The hypothesis and anthropometric measures of interest for this retrospective analysis were identified a priori. Of the 58 960 pregnancies enrolled in the study, 51 540 mothers of white or black race were identified and were eligible for this analysis. The remainder were identified as Hispanic, Asian, or other, and comprised such a small proportion of the total population that they were excluded to allow meaningful race-specific blood pressure distributions. After excluding stillbirths, terminations, premature births, and women who dropped out of the study prior to delivery, 41 413 infants were born between 37 and 42 completed weeks estimated gestational age by menstrual dating. From this group, there were 417 known deaths from birth to age 7 years, further restricting the pool of eligible subjects to 40 996. Of these babies, 29 973 completed the follow-up until 7 years of age (73%). These subjects were included in this analysis.

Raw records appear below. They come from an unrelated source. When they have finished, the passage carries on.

-- ==== Sys2Proof/Certificates/Slice0/Obligations.lean ====
section
/-! DEFINITION. The statements for the provers. -/

open Sys2Proof
open Sys2Proof.Machine

/-- The block's step; the tick on an empty queue is the model's choice (assumption 3). -/
def Obligations.AStepRunsTheCommandInFront : Prop :=
  (∀ (s : State) (c : Instr) (rest : List Instr), step { s with pending := c :: rest } = exec c { s with pending := rest }) ∧
  (∀ s : State, s.pending = [] → s.powerAbsent = true → ∃ t, step s = .next t ∧ t = { s with now := s.now + 1, stand := t.stand } ∧
    t.stand = { s.stand with phase := if s.stand.epochs then s.stand.phase + 1 else s.stand.phase }) ∧
  (∀ s : State, s.pending = [] → ∃ t, step s = .next t ∧ t.now = s.now + 1 ∧ t.pending = [])

/-- Reset values of the tables; the others are those of assumption 6. -/
def Obligations.ResetStateIsAsTheTablesGive : Prop :=
  let s := State.reset
  s.mod.mstate = .standby ∧ s.mod.power = .standby ∧ s.mod.v48 = false ∧ s.mod.pwrOk = false ∧ s.pending = [] ∧ s.ftime = 0 ∧
  (∀ o, s.rd o = resetOf o) ∧ s.armed = false ∧ s.holder = 0 ∧ (∀ l < 96, s.lstate l = lsOff) ∧ s.records = [] ∧ s.dwood = [] ∧ s.mem = [] ∧
  s.canonical = true ∧ s.unitsInRange = true ∧ s.rd (Hdr.EVT_MASK P.STAND) = 0 ∧ s.rd Reg.STAND_STATUS = 0

/-- No row of the table stops; its faults are states of the module. -/
def Obligations.NoCommandStopsTheModule : Prop :=
  (∀ (c : Instr) (s : State), ∃ t, exec c s = .next t) ∧ ∀ s : State, safe s

/-- The form of the data, and the ranges of Table 0.3. -/
def Obligations.EveryStepKeepsTheStateCanonicalAndInRange : Prop :=
  ∀ s t : State, step s = .next t → (s.canonical = true → t.canonical = true) ∧ (s.unitsInRange = true → t.unitsInRange = true)

/-- R53. -/
def Obligations.NoTimeSyncWhileAStandIsArmed : Prop :=
  ∀ (s : State) (r : Req) (data : Word) (m : SyncMsg) (ms : List SyncMsg), s.armed = true →
    ((r = .debug → s.debugOpen = true) →
      (F.CLK_SYNC_CTRL_START.of data = 1 →
        exec (.registerWrite (BitVec.ofNat 22 Reg.CLK_SYNC_CTRL) { req := r, data := data, be := 15 } []) s = .next (s.refuse r Reg.CLK_SYNC_CTRL 3)) ∧
      exec (.syncStart r) s = .next (s.refuse r Reg.CLK_SYNC_CTRL 3)) ∧
    exec (.syncRx m ms) s = .next s

/-- R49. -/
def Obligations.NoLoadOrArmingWithoutValidTime : Prop :=
  ∀ (s : State) (l : Fin 96) (raw : List Byte), s.flag F.CLK_STATUS_TIME_VALID = false →
    let ld := s.group.load
    let refused := fun (t : State) => t.get F.STAND_LOAD_STATUS_RESULT = 3 ∧ t.summary P.STAND B.STAND_LOAD_REFUSED = true ∧ t.armed = s.armed ∧ t.image = s.image
    (ld.raw = [] → ∃ t, exec (.manifestRx l raw) s = .next t ∧ refused t ∧ t.group.load.image = none) ∧
    (s.loadStartOk = true → s.absent P.EVT = false → ∃ t, exec (.loadStart .host) s = .next t ∧ refused t ∧ t.rd Reg.EVT_LOAD_STATE = 5 ∧ t.group.load = {}) ∧
    (ld.man ≠ none → ld.lead = false → ld.parent = some l.val → ld.endParent = false → ld.checked = false → missingChunks ld = [] →
      ∃ t, exec (.imageEndRx l) s = .next t ∧ refused t ∧ t.group.load.image = ld.image ∧ t.group.load.checked = true) ∧
    (∀ im r, ld.image = some im → ld.release = some r → r.tRel = s.ftime →
      ∃ t, exec .armTick s = .next t ∧ refused t ∧ t.rd Reg.EVT_LOAD_STATE = 5 ∧ t.group.load = {})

In addition, exclusion criteria were applied to remove biologically implausible data from the analysis. The data inspected for possible exclusion included birth weight, head circumference, chest circumference, birth length, placental weight, and systolic and diastolic blood pressure at age 7 years, and weight and height at age 7 years. Using Tukey's Severe Outlier Criteria,23 as well as excluding data points 4 or more standard deviations from the mean, 154 subjects were removed from the analysis. A total of 109 children diagnosed with heart or kidney disease of any kind were also excluded. The final study population included in this analysis numbered 29 710 subjects.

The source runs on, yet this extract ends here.